Pointer-generator Networks add Pointer Networks on the basis of Seq2Seq. Firstly, take a look at the model structure diagram of Seq2Seq, as shown below.

In Seq2Seq, the Decoder output and Encoder output at each moment are used to calculate the Attention score, and according to the Attention score, the Encoder output is fused to get the context vector. Pass the output of the Context Vector and Decoder into Softmax to get the probability distribution of the tokens in the dictionary. The calculation formula is as follows:

Pointer-generator Networks add the mechanism of Pointer network to Seq2Seq. The model is shown in the following figure.

It can be seen that the probability distribution P_vocab (green part in the figure) predicted by Seq2Seq of Poor-Generator Networks is added with the Attention distribution (blue part in the figure) to obtain the final probability distribution. P_vocab didn’t have the word “2-0”, but the Attention distribution included “2-0”, so the final distribution added “2-0” to alleviate the OOV problem. Pointer-generator Networks add two distributions together with a parameter p_gen, which p_gen is learned from.

2.2 coverage mechanism

In order to avoid repeated sequences generated by the model and omitted translation, pointer-generator Networks added coverage mechanism. A coverage vector CT was used to record all Attention scores before time t. Therefore, the value of each token in the coverage vector could be used to determine whether the token was used, and the one with a higher value was more likely to be used.

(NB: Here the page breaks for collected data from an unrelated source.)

-- ==== Sys2Proof/Laws/State.lean ====
section
/-!
SUPPORT. What each plain update of State leaves: one lemma for each field and update.
-/
namespace Sys2Proof.Machine

@[simp] theorem State.setCore_agenda (s : State) (c : Nat) (k : Core) : (s.setCore c k).agenda = s.agenda := rfl
@[simp] theorem State.setCore_inputs (s : State) (c : Nat) (k : Core) : (s.setCore c k).inputs = s.inputs := rfl
@[simp] theorem State.setCore_auto (s : State) (c : Nat) (k : Core) : (s.setCore c k).auto = s.auto := rfl
@[simp] theorem State.setCore_cur (s : State) (c : Nat) (k : Core) : (s.setCore c k).cur = s.cur := rfl
@[simp] theorem State.setCore_present (s : State) (c : Nat) (k : Core) : (s.setCore c k).present = s.present := rfl
@[simp] theorem State.setCore_place (s : State) (c : Nat) (k : Core) : (s.setCore c k).place = s.place := rfl
@[simp] theorem State.setCore_firing (s : State) (c : Nat) (k : Core) : (s.setCore c k).firing = s.firing := rfl
@[simp] theorem State.setCore_waits (s : State) (c : Nat) (k : Core) : (s.setCore c k).waits = s.waits := rfl
@[simp] theorem State.setCore_jobs (s : State) (c : Nat) (k : Core) : (s.setCore c k).jobs = s.jobs := rfl
@[simp] theorem State.setCore_waitq (s : State) (c : Nat) (k : Core) : (s.setCore c k).waitq = s.waitq := rfl
@[simp] theorem State.setCore_pushes (s : State) (c : Nat) (k : Core) : (s.setCore c k).pushes = s.pushes := rfl
@[simp] theorem State.setCore_busy (s : State) (c : Nat) (k : Core) : (s.setCore c k).busy = s.busy := rfl
@[simp] theorem State.setCore_free (s : State) (c : Nat) (k : Core) : (s.setCore c k).free = s.free := rfl
@[simp] theorem State.setCore_nextId (s : State) (c : Nat) (k : Core) : (s.setCore c k).nextId = s.nextId := rfl
@[simp] theorem State.setCore_out (s : State) (c : Nat) (k : Core) : (s.setCore c k).out = s.out := rfl
@[simp] theorem State.setCore_cfg (s : State) (c : Nat) (k : Core) : (s.setCore c k).cfg = s.cfg := rfl
@[simp] theorem State.setCore_now (s : State) (c : Nat) (k : Core) : (s.setCore c k).now = s.now := rfl
@[simp] theorem State.setCore_nsBase (s : State) (c : Nat) (k : Core) : (s.setCore c k).nsBase = s.nsBase := rfl
@[simp] theorem State.setCore_mem (s : State) (c : Nat) (k : Core) : (s.setCore c k).mem = s.mem := rfl
@[simp] theorem State.setCore_poison (s : State) (c : Nat) (k : Core) : (s.setCore c k).poison = s.poison := rfl
@[simp] theorem State.setCore_hostMem (s : State) (c : Nat) (k : Core) : (s.setCore c k).hostMem = s.hostMem := rfl
@[simp] theorem State.setCore_l2 (s : State) (c : Nat) (k : Core) : (s.setCore c k).l2 = s.l2 := rfl
@[simp] theorem State.setCore_redo (s : State) (c : Nat) (k : Core) : (s.setCore c k).redo = s.redo := rfl
@[simp] theorem State.setCore_owners (s : State) (c : Nat) (k : Core) : (s.setCore c k).owners = s.owners := rfl
@[simp] theorem State.setCore_bar0 (s : State) (c : Nat) (k : Core) : (s.setCore c k).bar0 = s.bar0 := rfl
@[simp] theorem State.setCore_clusters (s : State) (c : Nat) (k : Core) : (s.setCore c k).clusters = s.clusters := rfl
@[simp] theorem State.setCore_walks (s : State) (c : Nat) (k : Core) : (s.setCore c k).walks = s.walks := rfl
@[simp] theorem State.setCore_reqs (s : State) (c : Nat) (k : Core) : (s.setCore c k).reqs = s.reqs := rfl
@[simp] theorem State.setCore_invals (s : State) (c : Nat) (k : Core) : (s.setCore c k).invals = s.invals := rfl
@[simp] theorem State.setCore_queues (s : State) (c : Nat) (k : Core) : (s.setCore c k).queues = s.queues := rfl
@[simp] theorem State.setCore_blame (s : State) (c : Nat) (k : Core) : (s.setCore c k).blame = s.blame := rfl
@[simp] theorem State.setCore_launches (s : State) (c : Nat) (k : Core) : (s.setCore c k).launches = s.launches := rfl
@[simp] theorem State.setCore_copies (s : State) (c : Nat) (k : Core) : (s.setCore c k).copies = s.copies := rfl
@[simp] theorem State.setCore_sends (s : State) (c : Nat) (k : Core) : (s.setCore c k).sends = s.sends := rfl
@[simp] theorem State.setCore_ctrs (s : State) (c : Nat) (k : Core) : (s.setCore c k).ctrs = s.ctrs := rfl
@[simp] theorem State.setCore_parked (s : State) (c : Nat) (k : Core) : (s.setCore c k).parked = s.parked := rfl
@[simp] theorem State.setCore_remote (s : State) (c : Nat) (k : Core) : (s.setCore c k).remote = s.remote := rfl
@[simp] theorem State.setCore_replyCache (s : State) (c : Nat) (k : Core) : (s.setCore c k).replyCache = s.replyCache := rfl
@[simp] theorem State.setCore_pdcs (s : State) (c : Nat) (k : Core) : (s.setCore c k).pdcs = s.pdcs := rfl
@[simp] theorem State.setCore_rings (s : State) (c : Nat) (k : Core) : (s.setCore c k).rings = s.rings := rfl
@[simp] theorem State.setCore_advs (s : State) (c : Nat) (k : Core) : (s.setCore c k).advs = s.advs := rfl
@[simp] theorem State.setCore_landq (s : State) (c : Nat) (k : Core) : (s.setCore c k).landq = s.landq := rfl
@[simp] theorem State.setCore_keys (s : State) (c : Nat) (k : Core) : (s.setCore c k).keys = s.keys := rfl
@[simp] theorem State.setCore_measure (s : State) (c : Nat) (k : Core) : (s.setCore c k).measure = s.measure := rfl
@[simp] theorem State.setCore_mlog (s : State) (c : Nat) (k : Core) : (s.setCore c k).mlog = s.mlog := rfl
@[simp] theorem State.setCore_flash (s : State) (c : Nat) (k : Core) : (s.setCore c k).flash = s.flash := rfl
@[simp] theorem State.setCore_minVer (s : State) (c : Nat) (k : Core) : (s.setCore c k).minVer = s.minVer := rfl
@[simp] theorem State.setCore_fellBack (s : State) (c : Nat) (k : Core) : (s.setCore c k).fellBack = s.fellBack := rfl
@[simp] theorem State.setCore_bootErr (s : State) (c : Nat) (k : Core) : (s.setCore c k).bootErr = s.bootErr := rfl
@[simp] theorem State.setCore_quote (s : State) (c : Nat) (k : Core) : (s.setCore c k).quote = s.quote := rfl
@[simp] theorem State.setCore_ctxsw (s : State) (c : Nat) (k : Core) : (s.setCore c k).ctxsw = s.ctxsw := rfl
@[simp] theorem State.setCore_ctxEnd (s : State) (c : Nat) (k : Core) : (s.setCore c k).ctxEnd = s.ctxEnd := rfl
@[simp] theorem State.setCore_ctxList (s : State) (c : Nat) (k : Core) : (s.setCore c k).ctxList = s.ctxList := rfl
@[simp] theorem State.setCore_frozen (s : State) (c : Nat) (k : Core) : (s.setCore c k).frozen = s.frozen := rfl
@[simp] theorem State.setCore_part (s : State) (c : Nat) (k : Core) : (s.setCore c k).part = s.part := rfl
@[simp] theorem State.setCore_wdArmed (s : State) (c : Nat) (k : Core) : (s.setCore c k).wdArmed = s.wdArmed := rfl
@[simp] theorem State.setCore_wdDue (s : State) (c : Nat) (k : Core) : (s.setCore c k).wdDue = s.wdDue := rfl
@[simp] theorem State.setCore_testing (s : State) (c : Nat) (k : Core) : (s.setCore c k).testing = s.testing := rfl
@[simp] theorem State.setCore_lastTest (s : State) (c : Nat) (k : Core) : (s.setCore c k).lastTest = s.lastTest := rfl
@[simp] theorem State.setCore_testDue (s : State) (c : Nat) (k : Core) : (s.setCore c k).testDue = s.testDue := rfl
@[simp] theorem State.setCore_scrubAt (s : State) (c : Nat) (k : Core) : (s.setCore c k).scrubAt = s.scrubAt := rfl
@[simp] theorem State.setCore_rescrub (s : State) (c : Nat) (k : Core) : (s.setCore c k).rescrub = s.rescrub := rfl
@[simp] theorem State.setCore_latch (s : State) (c : Nat) (k : Core) : (s.setCore c k).latch = s.latch := rfl
@[simp] theorem State.setCore_acts (s : State) (c : Nat) (k : Core) : (s.setCore c k).acts = s.acts := rfl
@[simp] theorem State.setCore_bookAt (s : State) (c : Nat) (k : Core) : (s.setCore c k).bookAt = s.bookAt := rfl
@[simp] theorem State.setCore_limDue (s : State) (c : Nat) (k : Core) : (s.setCore c k).limDue = s.limDue := rfl
@[simp] theorem State.setCore_flashBad (s : State) (c : Nat) (k : Core) : (s.setCore c k).flashBad = s.flashBad := rfl
@[simp] theorem State.setCore_fwBusy (s : State) (c : Nat) (k : Core) : (s.setCore c k).fwBusy = s.fwBusy := rfl
@[simp] theorem State.setCore_hostq (s : State) (c : Nat) (k : Core) : (s.setCore c k).hostq = s.hostq := rfl
@[simp] theorem State.setCore_off (s : State) (c : Nat) (k : Core) : (s.setCore c k).off = s.off := rfl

Then add the coverage vector when calculating Attention.

Finally, add coverage Loss to Loss. It can be seen that for the ith word, if the attention value and coverage value are both large, it indicates that word I has been generated with a high probability before, and the coverage Loss will be large at this time.

2.3 Experimental Results

The above is the comparison of the three models, the blue is the reference abstract, the red is the error abstract, it can be seen that the Seq2Seq model of the abstract contains many errors and UNK words. The green ones are repeated summaries. Pointer-generator Networks generate repeated summaries although they have fewer errors and unknown words. However, pointer-generator Networks with coverage mechanism can better avoid repeated summaries.

3.Multi-Source Pointer Network

Multi-source Pointer Network (hereinafter referred to as MS-Pointer) It was proposed by the Alibaba team to generate product titles.

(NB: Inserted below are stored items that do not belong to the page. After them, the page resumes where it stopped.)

-- ==== Sys2Proof/Laws/Cores.lean ====
section
/-!
SUPPORT. Reading a core, a warp, a block after the plain updates of cores.
-/
namespace Sys2Proof.Machine

theorem State.core_setCore (s : State) (c d : Nat) (k : Core) : (s.setCore c k).core d = if d = c then k else s.core d := by
  simp only [State.core, State.setCore, smGetD, smGet?_smPut]
  split <;> rfl

@[simp] theorem State.core_setCore_self (s : State) (c : Nat) (k : Core) : (s.setCore c k).core c = k := by
  simp [State.core_setCore]

theorem State.core_updCore (s : State) (c d : Nat) (f : Core → Core) :
    (s.updCore c f).core d = if d = c then f (s.core d) else s.core d := by
  unfold State.updCore
  rw [State.core_setCore]
  by_cases h : d = c
  · subst h; simp
  · simp [h]

@[simp] theorem State.core_updCore_self (s : State) (c : Nat) (f : Core → Core) : (s.updCore c f).core c = f (s.core c) := by
  simp [State.core_updCore]

theorem State.warp?_setWarp (s : State) (c w d v : Nat) (x : Warp) :
    (s.setWarp c w x).warp? d v = if d = c ∧ v = w then some x else s.warp? d v := by
  unfold State.warp? State.setWarp
  rw [State.core_updCore]
  by_cases h : d = c
  · subst h; simp [smGet?_smPut]
  · simp [h]

@[simp] theorem State.warp?_setWarp_self (s : State) (c w : Nat) (x : Warp) : (s.setWarp c w x).warp? c w = some x := by
  simp [State.warp?_setWarp]

/-- Updating a warp changes that warp alone. -/
theorem State.warp?_updWarp (s : State) (c w d v : Nat) (f : Warp → Warp) :
    (s.updWarp c w f).warp? d v = if d = c ∧ v = w then (s.warp? d v).map f else s.warp? d v := by
  unfold State.updWarp
  split
  · rename_i x hx
    rw [State.warp?_setWarp]
    split
    · rename_i h; rw [h.1, h.2, hx]; rfl
    · rfl
  · rename_i hx
    split
    · rename_i h; rw [h.1, h.2, hx]; rfl
    · rfl

@[simp] theorem State.warp?_updWarp_self (s : State) (c w : Nat) (f : Warp → Warp) :
    (s.updWarp c w f).warp? c w = (s.warp? c w).map f := by
  simp [State.warp?_updWarp]

theorem State.core_setWarp_ne (s : State) {c d : Nat} (w : Nat) (x : Warp) (h : d ≠ c) : (s.setWarp c w x).core d = s.core d := by
  simp [State.setWarp, State.core_updCore, h]

theorem State.core_updWarp_ne (s : State) {c d : Nat} (w : Nat) (f : Warp → Warp) (h : d ≠ c) : (s.updWarp c w f).core d = s.core d := by
  unfold State.updWarp
  split
  · exact State.core_setWarp_ne s w _ h
  · rfl

/-- The core of an updated warp, but for its warps. -/
theorem State.core_updWarp (s : State) (c w : Nat) (f : Warp → Warp) :
    (s.updWarp c w f).core c = { s.core c with warps := ((s.updWarp c w f).core c).warps } := by
  unfold State.updWarp
  split
  · simp [State.setWarp]
  · rfl

theorem State.block_updCore (s : State) (c d b : Nat) (f : Core → Core) (h : ∀ k, (f k).blocks = k.blocks) :
    (s.updCore c f).block d b = s.block d b := by
  unfold State.block
  rw [State.core_updCore]
  split
  · rename_i e; subst e; rw [h]
  · rfl

@[simp] theorem State.block_setWarp (s : State) (c w d b : Nat) (x : Warp) : (s.setWarp c w x).block d b = s.block d b :=
  State.block_updCore s c d b _ fun _ => rfl

@[simp] theorem State.block_updWarp (s : State) (c w d b : Nat) (f : Warp → Warp) : (s.updWarp c w f).block d b = s.block d b := by
  unfold State.updWarp
  split <;> simp

@[simp] theorem State.block_updPart (s : State) (c p d b : Nat) (f : Part → Part) : (s.updPart c p f).block d b = s.block d b :=
  State.block_updCore s c d b _ fun _ => rfl

theorem State.warp?_updCore (s : State) (c d w : Nat) (f : Core → Core) (h : ∀ k, (f k).warps = k.warps) :
    (s.updCore c f).warp? d w = s.warp? d w := by
  unfold State.warp?
  rw [State.core_updCore]
  split
  · rename_i e; subst e; rw [h]
  · rfl

@[simp] theorem State.warp?_updPart (s : State) (c p d w : Nat) (f : Part → Part) : (s.updPart c p f).warp? d w = s.warp? d w :=
  State.warp?_updCore s c d w _ fun _ => rfl

@[simp] theorem State.warp?_setBlock (s : State) (c b d w : Nat) (x : Block) : (s.setBlock c b x).warp? d w = s.warp? d w :=
  State.warp?_updCore s c d w _ fun _ => rfl

@[simp] theorem State.warp?_updBlock (s : State) (c b d w : Nat) (f : Block → Block) : (s.updBlock c b f).warp? d w = s.warp? d w :=
  State.warp?_setBlock s c b d w _

theorem State.block_setBlock (s : State) (c b d e : Nat) (x : Block) :
    (s.setBlock c b x).block d e = if d = c ∧ e = b then x else s.block d e := by
  unfold State.block State.setBlock
  rw [State.core_updCore]
  by_cases h : d = c
  · subst h
    by_cases h2 : e = b
    · subst h2; simp [smGetD]
    · simp [smGetD, smGet?_smPut, h2]
  · simp [h]

theorem State.block_updBlock (s : State) (c b d e : Nat) (f : Block → Block) :
    (s.updBlock c b f).block d e = if d = c ∧ e = b then f (s.block d e) else s.block d e := by
  unfold State.updBlock
  rw [State.block_setBlock]
  split
  · rename_i h; rw [h.1, h.2]
  · rfl

@[simp] theorem State.core_setReg (s : State) (o d : Nat) (v : Word) : (s.setReg o v).core d = s.core d := rfl
@[simp] theorem State.core_setByte (s : State) (a d : Nat) (b : Byte) : (s.setByte a b).core d = s.core d := rfl
@[simp] theorem State.warp?_setReg (s : State) (o d w : Nat) (v : Word) : (s.setReg o v).warp? d w = s.warp? d w := rfl
@[simp] theorem State.warp?_setByte (s : State) (a d w : Nat) (b : Byte) : (s.setByte a b).warp? d w = s.warp? d w := rfl

end Sys2Proof.Machine
end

Ms-pointer requires two data sources, one of which is the original title of the item and the other is some additional information. The additional information is called “knowledge” and mainly contains the product name and brand name, similar to some product labels.

Since the title of a product should not introduce irrelevant information and keep the original important information, MS-Pointer adopts an extraction method, and all the tokens in the abstract come from the title or “knowledge”.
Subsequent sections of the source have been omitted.